After finding the line with "-- ==== Sys2Proof/Syntax.lean" in the data below, set down exactly each line through the one with "fp32 | fp16", inclusive, and stop there.

Start of Records for the exercise

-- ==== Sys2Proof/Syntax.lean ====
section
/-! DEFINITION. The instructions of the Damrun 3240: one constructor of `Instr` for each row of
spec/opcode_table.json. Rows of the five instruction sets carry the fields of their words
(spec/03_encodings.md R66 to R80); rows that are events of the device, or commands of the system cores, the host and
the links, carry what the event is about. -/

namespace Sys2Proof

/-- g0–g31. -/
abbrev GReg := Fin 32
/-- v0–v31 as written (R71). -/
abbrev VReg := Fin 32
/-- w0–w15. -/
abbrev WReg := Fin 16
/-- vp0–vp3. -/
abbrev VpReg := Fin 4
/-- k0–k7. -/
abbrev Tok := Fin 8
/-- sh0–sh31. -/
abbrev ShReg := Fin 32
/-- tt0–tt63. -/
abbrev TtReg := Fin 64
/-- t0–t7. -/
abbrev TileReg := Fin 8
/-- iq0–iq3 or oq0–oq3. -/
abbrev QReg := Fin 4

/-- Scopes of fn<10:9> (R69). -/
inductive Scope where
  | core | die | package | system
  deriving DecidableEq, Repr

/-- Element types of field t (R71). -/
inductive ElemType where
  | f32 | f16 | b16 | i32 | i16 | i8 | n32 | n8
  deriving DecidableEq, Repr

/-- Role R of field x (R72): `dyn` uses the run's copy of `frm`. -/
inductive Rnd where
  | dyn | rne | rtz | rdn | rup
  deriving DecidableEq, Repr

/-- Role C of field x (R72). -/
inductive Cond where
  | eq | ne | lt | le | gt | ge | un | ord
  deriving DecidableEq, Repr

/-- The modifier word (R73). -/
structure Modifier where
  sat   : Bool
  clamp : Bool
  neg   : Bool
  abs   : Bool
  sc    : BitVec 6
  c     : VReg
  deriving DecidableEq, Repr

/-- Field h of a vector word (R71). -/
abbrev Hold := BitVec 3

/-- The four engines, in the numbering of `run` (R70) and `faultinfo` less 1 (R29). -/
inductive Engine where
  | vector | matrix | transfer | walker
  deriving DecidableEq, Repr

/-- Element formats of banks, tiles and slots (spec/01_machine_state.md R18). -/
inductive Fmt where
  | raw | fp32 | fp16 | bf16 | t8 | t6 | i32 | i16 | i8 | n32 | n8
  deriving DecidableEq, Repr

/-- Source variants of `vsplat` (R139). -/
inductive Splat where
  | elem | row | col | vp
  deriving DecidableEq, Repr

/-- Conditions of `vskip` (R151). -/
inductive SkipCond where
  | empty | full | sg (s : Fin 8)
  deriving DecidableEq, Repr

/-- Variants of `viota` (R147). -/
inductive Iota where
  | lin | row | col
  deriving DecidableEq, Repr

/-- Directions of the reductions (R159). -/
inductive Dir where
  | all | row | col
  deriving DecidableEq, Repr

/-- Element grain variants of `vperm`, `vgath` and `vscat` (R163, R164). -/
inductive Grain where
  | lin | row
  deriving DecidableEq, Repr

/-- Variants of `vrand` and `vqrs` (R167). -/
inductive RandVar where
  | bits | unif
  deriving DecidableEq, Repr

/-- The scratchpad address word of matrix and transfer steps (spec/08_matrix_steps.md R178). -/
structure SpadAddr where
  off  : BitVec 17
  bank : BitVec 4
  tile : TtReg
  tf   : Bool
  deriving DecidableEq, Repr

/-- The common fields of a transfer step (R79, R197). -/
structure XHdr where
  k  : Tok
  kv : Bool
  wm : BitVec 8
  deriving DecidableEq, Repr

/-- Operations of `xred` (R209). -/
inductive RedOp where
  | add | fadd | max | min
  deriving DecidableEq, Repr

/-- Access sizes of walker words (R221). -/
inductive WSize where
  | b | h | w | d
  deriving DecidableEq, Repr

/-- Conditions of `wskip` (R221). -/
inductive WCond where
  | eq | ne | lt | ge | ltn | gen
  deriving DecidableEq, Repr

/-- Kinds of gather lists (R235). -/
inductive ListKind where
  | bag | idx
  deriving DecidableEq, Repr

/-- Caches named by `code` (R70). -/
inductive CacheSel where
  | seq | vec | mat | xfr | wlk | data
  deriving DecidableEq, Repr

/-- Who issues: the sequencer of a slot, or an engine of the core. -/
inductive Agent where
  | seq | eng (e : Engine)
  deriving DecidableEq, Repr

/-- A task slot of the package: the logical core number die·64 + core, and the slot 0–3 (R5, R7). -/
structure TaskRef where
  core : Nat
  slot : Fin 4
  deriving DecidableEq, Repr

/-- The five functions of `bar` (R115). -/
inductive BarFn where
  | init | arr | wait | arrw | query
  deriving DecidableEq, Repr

End of Records for the exercise
Start of Records for the exercise

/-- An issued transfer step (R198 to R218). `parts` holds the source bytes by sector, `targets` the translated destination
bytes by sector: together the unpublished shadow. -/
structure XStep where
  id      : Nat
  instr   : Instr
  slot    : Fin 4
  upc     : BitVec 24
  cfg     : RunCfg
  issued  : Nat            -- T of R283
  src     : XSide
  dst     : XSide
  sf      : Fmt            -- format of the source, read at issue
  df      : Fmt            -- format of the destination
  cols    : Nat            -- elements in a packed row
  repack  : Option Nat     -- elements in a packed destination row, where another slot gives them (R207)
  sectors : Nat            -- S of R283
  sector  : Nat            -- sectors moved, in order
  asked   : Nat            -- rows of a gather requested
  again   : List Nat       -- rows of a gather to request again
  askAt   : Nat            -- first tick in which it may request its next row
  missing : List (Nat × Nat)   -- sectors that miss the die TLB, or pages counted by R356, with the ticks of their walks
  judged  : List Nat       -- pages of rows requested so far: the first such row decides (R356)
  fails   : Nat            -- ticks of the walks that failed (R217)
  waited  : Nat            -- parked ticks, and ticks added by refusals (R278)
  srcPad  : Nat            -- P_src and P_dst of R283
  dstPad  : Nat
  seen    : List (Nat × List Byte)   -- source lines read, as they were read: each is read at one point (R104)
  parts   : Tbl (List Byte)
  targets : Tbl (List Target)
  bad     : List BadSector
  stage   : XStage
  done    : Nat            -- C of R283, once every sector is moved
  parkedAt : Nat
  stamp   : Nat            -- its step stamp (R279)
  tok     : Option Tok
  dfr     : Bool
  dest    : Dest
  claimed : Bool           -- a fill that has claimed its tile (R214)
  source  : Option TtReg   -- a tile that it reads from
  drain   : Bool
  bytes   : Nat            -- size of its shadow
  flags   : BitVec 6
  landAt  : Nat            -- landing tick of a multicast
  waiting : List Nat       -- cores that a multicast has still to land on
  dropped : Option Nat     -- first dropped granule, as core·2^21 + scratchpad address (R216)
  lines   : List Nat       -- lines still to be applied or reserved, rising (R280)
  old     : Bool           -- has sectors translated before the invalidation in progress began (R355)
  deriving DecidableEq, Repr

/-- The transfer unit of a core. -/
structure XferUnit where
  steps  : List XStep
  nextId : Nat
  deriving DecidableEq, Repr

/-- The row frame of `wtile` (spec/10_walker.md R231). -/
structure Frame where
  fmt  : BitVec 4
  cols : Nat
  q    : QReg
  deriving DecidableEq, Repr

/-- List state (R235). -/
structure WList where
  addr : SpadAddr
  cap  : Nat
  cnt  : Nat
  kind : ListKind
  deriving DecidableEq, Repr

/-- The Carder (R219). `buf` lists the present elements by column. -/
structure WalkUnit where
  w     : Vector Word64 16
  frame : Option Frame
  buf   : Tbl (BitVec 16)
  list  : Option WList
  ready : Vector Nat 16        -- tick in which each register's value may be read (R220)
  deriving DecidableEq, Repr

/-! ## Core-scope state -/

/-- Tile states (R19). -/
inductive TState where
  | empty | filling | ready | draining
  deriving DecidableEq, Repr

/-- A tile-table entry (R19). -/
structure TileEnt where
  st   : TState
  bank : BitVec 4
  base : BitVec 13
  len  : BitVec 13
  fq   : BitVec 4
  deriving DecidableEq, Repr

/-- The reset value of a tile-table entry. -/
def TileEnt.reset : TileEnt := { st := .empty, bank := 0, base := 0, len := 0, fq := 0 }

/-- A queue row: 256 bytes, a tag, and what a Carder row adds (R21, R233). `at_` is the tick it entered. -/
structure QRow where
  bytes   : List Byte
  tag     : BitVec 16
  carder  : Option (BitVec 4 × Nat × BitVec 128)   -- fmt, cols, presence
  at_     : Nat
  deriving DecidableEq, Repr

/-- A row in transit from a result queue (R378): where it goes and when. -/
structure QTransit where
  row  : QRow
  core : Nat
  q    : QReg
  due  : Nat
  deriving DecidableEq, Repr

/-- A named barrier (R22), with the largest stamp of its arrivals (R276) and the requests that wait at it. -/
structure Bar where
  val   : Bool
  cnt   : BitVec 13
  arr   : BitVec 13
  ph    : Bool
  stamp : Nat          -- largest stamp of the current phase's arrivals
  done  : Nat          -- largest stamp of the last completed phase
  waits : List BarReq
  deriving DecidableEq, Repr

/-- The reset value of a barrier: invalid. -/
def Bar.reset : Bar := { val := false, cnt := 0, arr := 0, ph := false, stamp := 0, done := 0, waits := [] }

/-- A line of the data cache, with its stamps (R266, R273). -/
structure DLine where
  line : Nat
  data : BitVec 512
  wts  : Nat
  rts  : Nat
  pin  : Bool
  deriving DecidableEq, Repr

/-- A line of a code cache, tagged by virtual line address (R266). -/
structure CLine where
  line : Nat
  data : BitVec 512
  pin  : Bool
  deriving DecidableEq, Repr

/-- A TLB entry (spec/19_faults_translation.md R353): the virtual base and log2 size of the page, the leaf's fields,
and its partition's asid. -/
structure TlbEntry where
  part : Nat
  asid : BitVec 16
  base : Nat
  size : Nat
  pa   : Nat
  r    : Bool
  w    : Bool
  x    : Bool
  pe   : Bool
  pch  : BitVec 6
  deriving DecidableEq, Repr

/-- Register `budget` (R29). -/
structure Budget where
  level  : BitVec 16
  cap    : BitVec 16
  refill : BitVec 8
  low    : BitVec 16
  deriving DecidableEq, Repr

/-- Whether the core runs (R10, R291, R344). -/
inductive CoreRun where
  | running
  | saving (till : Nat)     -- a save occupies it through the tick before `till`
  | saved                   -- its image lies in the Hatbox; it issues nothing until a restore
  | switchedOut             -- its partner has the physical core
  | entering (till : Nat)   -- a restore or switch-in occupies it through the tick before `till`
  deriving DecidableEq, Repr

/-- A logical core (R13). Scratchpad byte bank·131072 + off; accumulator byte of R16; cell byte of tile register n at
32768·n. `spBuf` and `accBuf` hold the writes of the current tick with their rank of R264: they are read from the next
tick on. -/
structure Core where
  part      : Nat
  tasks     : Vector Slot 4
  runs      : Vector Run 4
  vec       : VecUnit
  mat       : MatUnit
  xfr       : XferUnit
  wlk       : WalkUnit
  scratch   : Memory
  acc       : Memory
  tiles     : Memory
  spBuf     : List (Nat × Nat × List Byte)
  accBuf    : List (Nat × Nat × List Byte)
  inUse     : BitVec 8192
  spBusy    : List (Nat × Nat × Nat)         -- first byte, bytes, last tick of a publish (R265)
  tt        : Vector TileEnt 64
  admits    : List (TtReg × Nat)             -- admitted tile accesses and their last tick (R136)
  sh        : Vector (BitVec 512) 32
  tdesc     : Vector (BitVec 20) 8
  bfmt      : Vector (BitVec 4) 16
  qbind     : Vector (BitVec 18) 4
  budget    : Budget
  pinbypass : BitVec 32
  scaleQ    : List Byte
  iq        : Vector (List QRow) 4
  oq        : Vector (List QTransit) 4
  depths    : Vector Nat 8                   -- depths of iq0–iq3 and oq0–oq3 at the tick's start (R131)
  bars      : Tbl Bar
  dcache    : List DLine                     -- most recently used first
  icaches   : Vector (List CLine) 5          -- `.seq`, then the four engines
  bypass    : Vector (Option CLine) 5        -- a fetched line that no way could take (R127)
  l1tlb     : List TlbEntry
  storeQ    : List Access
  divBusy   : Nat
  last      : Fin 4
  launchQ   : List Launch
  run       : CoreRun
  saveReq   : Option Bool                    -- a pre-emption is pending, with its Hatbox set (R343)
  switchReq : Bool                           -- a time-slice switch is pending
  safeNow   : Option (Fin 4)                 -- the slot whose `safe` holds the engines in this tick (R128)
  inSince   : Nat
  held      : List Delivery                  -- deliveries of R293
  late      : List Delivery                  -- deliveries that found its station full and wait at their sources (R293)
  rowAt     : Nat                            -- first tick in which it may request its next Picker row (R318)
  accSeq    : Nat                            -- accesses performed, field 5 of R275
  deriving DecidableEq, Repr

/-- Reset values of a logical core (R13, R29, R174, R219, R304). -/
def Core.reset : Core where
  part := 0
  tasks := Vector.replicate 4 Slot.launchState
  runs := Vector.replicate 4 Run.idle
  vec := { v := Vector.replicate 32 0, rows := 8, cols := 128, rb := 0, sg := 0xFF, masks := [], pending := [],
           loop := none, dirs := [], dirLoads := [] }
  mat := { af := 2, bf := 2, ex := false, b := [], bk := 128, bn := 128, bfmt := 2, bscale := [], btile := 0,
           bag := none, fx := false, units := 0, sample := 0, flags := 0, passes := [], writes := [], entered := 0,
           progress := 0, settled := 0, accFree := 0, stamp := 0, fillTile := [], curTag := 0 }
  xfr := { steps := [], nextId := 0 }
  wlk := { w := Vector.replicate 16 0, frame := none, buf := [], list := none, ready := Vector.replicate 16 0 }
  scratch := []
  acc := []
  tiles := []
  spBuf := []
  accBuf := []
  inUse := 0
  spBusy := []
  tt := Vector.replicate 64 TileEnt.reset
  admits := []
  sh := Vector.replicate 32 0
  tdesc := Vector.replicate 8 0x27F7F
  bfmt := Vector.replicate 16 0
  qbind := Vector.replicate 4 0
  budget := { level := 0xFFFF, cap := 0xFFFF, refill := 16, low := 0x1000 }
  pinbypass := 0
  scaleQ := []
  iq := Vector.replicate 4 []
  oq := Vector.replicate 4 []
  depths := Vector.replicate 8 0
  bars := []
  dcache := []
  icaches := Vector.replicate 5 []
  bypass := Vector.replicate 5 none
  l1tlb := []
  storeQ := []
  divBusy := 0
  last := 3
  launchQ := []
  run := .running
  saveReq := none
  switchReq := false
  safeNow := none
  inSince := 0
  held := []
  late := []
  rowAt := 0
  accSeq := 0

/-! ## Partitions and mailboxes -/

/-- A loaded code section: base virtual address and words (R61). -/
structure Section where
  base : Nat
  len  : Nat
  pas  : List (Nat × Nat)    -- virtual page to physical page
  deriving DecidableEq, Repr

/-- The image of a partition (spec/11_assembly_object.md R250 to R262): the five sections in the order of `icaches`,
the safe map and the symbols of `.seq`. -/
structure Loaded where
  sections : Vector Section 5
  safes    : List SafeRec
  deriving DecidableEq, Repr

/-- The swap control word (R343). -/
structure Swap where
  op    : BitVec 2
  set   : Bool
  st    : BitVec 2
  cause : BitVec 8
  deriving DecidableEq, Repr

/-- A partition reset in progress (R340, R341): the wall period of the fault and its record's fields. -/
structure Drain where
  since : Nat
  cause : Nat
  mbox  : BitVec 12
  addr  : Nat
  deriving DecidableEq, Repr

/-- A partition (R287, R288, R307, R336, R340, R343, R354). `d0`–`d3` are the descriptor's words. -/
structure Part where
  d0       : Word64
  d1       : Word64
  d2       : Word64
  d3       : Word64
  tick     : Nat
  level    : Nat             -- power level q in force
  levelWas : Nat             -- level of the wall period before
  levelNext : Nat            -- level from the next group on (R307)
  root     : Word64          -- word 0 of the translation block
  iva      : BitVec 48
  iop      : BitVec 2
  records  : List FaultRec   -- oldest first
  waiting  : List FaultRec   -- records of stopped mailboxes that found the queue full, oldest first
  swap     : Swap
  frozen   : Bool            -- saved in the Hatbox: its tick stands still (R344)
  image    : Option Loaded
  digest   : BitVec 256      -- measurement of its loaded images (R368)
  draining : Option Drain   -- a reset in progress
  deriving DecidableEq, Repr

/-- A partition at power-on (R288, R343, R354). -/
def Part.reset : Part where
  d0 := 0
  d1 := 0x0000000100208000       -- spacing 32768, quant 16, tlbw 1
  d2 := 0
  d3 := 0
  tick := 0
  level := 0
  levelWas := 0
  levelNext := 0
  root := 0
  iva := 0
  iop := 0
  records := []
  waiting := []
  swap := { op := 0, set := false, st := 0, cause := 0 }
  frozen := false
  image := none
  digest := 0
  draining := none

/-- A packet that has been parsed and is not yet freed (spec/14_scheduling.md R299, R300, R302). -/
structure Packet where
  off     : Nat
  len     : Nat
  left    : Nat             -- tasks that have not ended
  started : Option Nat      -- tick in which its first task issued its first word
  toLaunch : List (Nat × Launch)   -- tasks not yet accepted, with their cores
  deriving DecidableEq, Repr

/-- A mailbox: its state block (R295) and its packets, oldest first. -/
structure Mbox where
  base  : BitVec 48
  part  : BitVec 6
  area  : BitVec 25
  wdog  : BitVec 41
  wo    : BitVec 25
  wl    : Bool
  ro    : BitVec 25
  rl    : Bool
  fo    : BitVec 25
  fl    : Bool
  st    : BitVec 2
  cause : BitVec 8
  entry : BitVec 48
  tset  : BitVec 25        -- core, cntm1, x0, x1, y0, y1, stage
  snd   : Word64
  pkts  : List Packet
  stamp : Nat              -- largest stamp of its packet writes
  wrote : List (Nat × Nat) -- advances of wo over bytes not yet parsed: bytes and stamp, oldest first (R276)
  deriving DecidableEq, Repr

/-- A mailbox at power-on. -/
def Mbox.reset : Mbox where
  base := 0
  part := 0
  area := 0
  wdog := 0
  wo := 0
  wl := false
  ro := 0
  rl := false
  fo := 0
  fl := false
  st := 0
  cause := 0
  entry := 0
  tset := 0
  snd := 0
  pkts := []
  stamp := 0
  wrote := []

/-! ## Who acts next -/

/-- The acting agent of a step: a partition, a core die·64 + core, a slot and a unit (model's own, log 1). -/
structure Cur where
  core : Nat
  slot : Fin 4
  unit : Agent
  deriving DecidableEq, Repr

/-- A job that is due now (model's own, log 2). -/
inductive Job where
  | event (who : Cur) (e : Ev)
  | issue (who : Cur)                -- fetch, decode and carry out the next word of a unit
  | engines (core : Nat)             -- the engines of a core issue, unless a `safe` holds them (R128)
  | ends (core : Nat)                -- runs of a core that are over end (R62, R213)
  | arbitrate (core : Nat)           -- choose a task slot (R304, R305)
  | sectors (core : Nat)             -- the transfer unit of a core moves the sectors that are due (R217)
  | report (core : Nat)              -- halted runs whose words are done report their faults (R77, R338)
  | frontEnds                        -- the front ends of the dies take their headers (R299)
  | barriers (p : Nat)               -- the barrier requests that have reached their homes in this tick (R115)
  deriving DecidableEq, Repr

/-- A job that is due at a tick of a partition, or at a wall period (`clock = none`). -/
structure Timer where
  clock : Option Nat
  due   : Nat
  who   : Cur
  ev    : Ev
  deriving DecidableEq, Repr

End of Records for the exercise

● Exercise response
-- ==== Sys2Proof/Syntax.lean ====
section
/-! DEFINITION. The instructions of the Damrun 3240: one constructor of `Instr` for each row of
spec/opcode_table.json. Rows of the five instruction sets carry the fields of their words
(spec/03_encodings.md R66 to R80); rows that are events of the device, or commands of the system cores, the host and
the links, carry what the event is about. -/

namespace Sys2Proof

/-- g0–g31. -/
abbrev GReg := Fin 32
/-- v0–v31 as written (R71). -/
abbrev VReg := Fin 32
/-- w0–w15. -/
abbrev WReg := Fin 16
/-- vp0–vp3. -/
abbrev VpReg := Fin 4
/-- k0–k7. -/
abbrev Tok := Fin 8
/-- sh0–sh31. -/
abbrev ShReg := Fin 32
/-- tt0–tt63. -/
abbrev TtReg := Fin 64
/-- t0–t7. -/
abbrev TileReg := Fin 8
/-- iq0–iq3 or oq0–oq3. -/
abbrev QReg := Fin 4

/-- Scopes of fn<10:9> (R69). -/
inductive Scope where
  | core | die | package | system
  deriving DecidableEq, Repr

/-- Element types of field t (R71). -/
inductive ElemType where
  | f32 | f16 | b16 | i32 | i16 | i8 | n32 | n8
  deriving DecidableEq, Repr

/-- Role R of field x (R72): `dyn` uses the run's copy of `frm`. -/
inductive Rnd where
  | dyn | rne | rtz | rdn | rup
  deriving DecidableEq, Repr

/-- Role C of field x (R72). -/
inductive Cond where
  | eq | ne | lt | le | gt | ge | un | ord
  deriving DecidableEq, Repr

/-- The modifier word (R73). -/
structure Modifier where
  sat   : Bool
  clamp : Bool
  neg   : Bool
  abs   : Bool
  sc    : BitVec 6
  c     : VReg
  deriving DecidableEq, Repr

/-- Field h of a vector word (R71). -/
abbrev Hold := BitVec 3

/-- The four engines, in the numbering of `run` (R70) and `faultinfo` less 1 (R29). -/
inductive Engine where
  | vector | matrix | transfer | walker
  deriving DecidableEq, Repr

/-- Element formats of banks, tiles and slots (spec/01_machine_state.md R18). -/
inductive Fmt where
  | raw | fp32 | fp16 | bf16 | t8 | t6 | i32 | i16 | i8 | n32 | n8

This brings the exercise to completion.